## What needs to be done
All lines from the one containing "happens (R120). -/" down to the one containing "s with lastActivityTime", both ends included, are to be given again exactly; omit the rest of the listing below.

Segment Start: Record excerpts

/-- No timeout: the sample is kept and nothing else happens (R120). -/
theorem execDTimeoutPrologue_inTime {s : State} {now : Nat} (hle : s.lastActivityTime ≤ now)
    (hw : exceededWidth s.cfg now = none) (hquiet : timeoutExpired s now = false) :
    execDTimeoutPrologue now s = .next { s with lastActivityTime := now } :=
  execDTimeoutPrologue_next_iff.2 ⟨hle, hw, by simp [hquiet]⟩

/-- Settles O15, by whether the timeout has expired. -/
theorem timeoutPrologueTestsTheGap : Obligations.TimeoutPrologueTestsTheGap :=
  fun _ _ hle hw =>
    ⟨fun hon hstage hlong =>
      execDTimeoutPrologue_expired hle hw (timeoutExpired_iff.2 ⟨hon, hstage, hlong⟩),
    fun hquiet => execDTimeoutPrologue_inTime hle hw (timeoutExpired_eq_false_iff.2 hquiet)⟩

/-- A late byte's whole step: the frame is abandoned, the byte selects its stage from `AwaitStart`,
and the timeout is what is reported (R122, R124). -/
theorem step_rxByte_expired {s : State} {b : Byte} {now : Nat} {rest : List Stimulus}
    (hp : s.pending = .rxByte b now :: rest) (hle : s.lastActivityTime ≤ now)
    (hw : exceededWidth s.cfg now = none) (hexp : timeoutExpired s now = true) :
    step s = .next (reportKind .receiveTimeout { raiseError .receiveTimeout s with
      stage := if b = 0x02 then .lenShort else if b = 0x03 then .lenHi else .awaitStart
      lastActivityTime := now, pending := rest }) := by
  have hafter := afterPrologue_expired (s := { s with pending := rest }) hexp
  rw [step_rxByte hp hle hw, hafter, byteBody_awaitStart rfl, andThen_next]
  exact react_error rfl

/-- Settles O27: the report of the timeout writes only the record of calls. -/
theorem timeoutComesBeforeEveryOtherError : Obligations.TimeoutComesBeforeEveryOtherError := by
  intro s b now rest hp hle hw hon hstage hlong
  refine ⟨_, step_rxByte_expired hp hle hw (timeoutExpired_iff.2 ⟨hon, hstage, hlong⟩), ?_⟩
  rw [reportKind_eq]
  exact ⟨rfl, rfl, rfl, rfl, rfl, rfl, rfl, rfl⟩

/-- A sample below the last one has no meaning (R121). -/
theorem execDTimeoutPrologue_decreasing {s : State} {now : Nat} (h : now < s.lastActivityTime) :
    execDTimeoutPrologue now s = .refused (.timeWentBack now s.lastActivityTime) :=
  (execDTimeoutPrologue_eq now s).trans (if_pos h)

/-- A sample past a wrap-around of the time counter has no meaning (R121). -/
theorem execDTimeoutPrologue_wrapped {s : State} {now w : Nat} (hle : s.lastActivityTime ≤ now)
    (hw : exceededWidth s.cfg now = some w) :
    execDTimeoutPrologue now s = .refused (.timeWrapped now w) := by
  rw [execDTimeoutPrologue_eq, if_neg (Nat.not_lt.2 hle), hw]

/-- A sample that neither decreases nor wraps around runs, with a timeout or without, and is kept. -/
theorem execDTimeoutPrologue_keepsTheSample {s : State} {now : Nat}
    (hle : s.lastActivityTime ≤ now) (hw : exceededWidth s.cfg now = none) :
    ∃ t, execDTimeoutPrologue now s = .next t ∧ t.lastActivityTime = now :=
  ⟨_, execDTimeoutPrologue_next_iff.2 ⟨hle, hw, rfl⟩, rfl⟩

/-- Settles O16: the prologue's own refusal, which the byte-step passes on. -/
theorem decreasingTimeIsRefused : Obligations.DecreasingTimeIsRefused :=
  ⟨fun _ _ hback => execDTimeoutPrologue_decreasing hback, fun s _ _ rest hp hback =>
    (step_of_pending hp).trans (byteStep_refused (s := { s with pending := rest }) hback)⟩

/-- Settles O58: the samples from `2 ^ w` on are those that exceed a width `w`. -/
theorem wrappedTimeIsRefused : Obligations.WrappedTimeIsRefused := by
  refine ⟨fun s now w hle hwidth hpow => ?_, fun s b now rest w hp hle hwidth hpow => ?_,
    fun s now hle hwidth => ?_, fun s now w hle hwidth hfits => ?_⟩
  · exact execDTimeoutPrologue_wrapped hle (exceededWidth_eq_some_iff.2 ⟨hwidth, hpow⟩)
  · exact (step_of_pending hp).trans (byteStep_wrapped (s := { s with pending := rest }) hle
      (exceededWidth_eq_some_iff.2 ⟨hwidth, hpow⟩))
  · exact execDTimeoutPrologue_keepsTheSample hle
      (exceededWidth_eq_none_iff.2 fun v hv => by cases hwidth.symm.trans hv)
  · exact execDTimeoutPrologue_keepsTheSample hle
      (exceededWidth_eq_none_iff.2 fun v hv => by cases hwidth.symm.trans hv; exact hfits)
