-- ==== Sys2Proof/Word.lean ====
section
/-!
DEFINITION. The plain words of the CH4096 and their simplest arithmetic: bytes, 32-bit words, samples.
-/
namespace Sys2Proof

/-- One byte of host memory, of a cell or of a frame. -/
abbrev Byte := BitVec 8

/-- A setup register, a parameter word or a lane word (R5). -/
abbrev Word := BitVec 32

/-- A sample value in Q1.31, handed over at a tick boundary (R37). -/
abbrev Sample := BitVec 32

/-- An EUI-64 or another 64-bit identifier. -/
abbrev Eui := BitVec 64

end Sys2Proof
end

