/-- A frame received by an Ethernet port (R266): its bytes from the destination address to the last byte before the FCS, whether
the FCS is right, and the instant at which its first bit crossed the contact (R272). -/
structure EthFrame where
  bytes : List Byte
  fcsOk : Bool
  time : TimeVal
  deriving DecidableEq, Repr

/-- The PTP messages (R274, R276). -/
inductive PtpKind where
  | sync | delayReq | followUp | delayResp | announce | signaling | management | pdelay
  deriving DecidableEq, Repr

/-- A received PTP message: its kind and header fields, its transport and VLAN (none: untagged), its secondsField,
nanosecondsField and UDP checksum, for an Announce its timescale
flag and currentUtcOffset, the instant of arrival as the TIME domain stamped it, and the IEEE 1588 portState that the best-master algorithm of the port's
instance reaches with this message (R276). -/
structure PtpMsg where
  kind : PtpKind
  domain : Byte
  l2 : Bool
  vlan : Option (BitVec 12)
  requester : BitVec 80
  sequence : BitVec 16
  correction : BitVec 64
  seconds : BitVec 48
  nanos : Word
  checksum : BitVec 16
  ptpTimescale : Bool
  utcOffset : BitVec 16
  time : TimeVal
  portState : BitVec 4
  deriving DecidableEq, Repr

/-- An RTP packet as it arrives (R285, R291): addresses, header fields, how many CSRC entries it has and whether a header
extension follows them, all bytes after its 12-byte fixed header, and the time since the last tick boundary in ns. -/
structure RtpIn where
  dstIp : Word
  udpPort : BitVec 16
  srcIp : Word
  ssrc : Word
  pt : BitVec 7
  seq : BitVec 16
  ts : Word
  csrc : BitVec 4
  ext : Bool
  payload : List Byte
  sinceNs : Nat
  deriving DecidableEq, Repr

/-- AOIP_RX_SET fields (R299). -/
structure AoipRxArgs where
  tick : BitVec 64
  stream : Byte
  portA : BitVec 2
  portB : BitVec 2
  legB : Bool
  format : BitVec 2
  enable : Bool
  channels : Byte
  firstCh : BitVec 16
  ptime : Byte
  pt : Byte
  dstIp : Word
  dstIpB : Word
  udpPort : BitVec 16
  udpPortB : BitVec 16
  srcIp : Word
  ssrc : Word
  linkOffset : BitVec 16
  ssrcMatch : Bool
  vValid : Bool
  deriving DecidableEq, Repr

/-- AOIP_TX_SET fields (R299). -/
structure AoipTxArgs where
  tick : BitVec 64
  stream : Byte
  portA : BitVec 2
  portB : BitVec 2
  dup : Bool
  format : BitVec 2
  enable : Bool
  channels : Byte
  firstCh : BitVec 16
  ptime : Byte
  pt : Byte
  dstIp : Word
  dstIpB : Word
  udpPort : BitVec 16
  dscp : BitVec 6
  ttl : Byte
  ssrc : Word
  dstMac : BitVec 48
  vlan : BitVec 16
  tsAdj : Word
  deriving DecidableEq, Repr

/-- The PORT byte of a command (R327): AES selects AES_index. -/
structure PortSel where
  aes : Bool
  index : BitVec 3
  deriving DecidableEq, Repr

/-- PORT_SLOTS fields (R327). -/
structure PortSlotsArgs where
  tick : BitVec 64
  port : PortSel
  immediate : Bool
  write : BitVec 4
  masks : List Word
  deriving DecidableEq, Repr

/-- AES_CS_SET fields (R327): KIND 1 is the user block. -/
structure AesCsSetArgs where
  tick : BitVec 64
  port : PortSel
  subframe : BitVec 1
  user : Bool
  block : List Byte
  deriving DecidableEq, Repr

Segment End: Record excerpts
Segment Start: Record excerpts

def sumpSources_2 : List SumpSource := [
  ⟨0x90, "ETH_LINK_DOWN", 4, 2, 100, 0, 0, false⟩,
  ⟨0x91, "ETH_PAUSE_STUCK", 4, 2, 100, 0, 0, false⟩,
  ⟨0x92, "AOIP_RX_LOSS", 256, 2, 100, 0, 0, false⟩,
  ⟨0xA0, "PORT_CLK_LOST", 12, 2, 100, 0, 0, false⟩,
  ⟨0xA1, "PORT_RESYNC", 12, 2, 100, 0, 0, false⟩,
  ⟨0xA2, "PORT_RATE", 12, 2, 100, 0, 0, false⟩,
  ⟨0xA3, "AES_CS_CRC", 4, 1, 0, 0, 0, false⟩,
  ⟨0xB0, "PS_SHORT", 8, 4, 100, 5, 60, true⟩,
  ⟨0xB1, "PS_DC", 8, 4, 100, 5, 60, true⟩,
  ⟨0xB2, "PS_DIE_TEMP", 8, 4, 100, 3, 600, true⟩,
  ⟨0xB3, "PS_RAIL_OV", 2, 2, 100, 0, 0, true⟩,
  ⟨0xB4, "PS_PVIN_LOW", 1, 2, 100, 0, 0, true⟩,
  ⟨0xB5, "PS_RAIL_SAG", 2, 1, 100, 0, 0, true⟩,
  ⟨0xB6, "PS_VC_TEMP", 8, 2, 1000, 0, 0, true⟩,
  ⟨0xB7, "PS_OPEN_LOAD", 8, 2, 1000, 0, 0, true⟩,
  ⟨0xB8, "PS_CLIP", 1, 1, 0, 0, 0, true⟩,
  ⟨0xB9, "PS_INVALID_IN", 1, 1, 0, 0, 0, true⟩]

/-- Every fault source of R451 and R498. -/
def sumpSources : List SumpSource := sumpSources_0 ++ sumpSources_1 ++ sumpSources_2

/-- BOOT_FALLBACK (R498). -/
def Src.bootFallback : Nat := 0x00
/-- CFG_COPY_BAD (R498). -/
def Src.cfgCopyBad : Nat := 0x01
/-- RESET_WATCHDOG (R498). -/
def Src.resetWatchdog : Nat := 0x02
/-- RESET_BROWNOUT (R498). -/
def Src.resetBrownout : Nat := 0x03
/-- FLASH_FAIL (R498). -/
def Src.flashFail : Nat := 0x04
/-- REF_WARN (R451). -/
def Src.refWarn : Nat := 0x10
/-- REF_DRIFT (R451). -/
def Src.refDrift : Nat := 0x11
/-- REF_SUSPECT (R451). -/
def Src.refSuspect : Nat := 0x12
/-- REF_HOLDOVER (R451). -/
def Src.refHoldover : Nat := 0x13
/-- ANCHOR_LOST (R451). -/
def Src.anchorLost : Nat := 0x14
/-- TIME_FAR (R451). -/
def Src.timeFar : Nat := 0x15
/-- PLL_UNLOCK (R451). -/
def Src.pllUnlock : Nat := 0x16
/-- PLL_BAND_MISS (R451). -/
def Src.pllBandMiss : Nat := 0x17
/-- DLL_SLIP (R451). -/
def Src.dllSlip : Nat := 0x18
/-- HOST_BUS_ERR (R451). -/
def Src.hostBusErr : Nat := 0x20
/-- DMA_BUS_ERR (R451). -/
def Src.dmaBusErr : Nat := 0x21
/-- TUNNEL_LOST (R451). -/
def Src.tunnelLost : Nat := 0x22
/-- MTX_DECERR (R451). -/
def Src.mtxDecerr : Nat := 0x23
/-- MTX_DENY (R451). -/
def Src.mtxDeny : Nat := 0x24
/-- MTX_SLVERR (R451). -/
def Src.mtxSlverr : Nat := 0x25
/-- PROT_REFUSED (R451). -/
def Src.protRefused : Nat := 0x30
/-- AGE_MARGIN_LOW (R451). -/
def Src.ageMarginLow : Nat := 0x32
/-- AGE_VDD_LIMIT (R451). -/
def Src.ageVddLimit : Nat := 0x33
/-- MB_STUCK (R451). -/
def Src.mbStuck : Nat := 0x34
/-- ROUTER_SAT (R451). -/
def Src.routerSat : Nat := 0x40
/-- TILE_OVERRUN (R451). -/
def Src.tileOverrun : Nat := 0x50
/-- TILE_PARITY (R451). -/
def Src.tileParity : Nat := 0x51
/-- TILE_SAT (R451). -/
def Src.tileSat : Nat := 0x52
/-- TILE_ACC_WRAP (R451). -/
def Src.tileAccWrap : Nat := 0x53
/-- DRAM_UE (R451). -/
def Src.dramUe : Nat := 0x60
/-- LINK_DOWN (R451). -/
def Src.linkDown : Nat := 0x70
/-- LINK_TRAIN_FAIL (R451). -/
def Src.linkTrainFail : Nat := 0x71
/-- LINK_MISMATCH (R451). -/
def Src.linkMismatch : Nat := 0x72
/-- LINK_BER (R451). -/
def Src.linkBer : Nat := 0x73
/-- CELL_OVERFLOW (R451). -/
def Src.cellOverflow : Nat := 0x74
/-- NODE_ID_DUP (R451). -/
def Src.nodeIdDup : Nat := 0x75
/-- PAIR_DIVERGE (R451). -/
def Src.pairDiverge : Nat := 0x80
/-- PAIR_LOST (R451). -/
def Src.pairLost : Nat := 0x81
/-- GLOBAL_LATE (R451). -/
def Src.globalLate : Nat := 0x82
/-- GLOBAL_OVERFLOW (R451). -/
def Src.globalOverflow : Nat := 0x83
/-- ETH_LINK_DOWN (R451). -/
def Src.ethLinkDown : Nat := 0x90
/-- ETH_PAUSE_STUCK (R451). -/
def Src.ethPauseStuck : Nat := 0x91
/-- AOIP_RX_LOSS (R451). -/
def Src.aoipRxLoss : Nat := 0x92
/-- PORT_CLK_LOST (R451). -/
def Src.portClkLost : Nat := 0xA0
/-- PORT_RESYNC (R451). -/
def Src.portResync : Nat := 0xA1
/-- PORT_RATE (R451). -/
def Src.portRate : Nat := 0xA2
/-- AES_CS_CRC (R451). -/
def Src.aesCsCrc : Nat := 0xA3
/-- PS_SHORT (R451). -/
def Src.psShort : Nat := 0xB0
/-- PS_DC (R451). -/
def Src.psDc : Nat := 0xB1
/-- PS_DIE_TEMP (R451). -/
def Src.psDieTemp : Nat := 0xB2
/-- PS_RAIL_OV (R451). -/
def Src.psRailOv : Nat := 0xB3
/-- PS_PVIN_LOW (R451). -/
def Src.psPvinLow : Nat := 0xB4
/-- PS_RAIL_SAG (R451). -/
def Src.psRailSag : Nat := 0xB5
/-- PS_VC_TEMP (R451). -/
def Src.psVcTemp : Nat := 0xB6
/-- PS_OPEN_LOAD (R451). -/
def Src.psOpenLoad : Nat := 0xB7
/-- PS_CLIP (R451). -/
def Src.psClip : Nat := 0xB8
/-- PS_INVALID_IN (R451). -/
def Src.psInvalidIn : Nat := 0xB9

Segment End: Record excerpts

## Problem solution
/-- No timeout: the sample is kept and nothing else happens (R120). -/
theorem execDTimeoutPrologue_inTime {s : State} {now : Nat} (hle : s.lastActivityTime ≤ now)
    (hw : exceededWidth s.cfg now = none) (hquiet : timeoutExpired s now = false) :
    execDTimeoutPrologue now s = .next { s with lastActivityTime := now } :=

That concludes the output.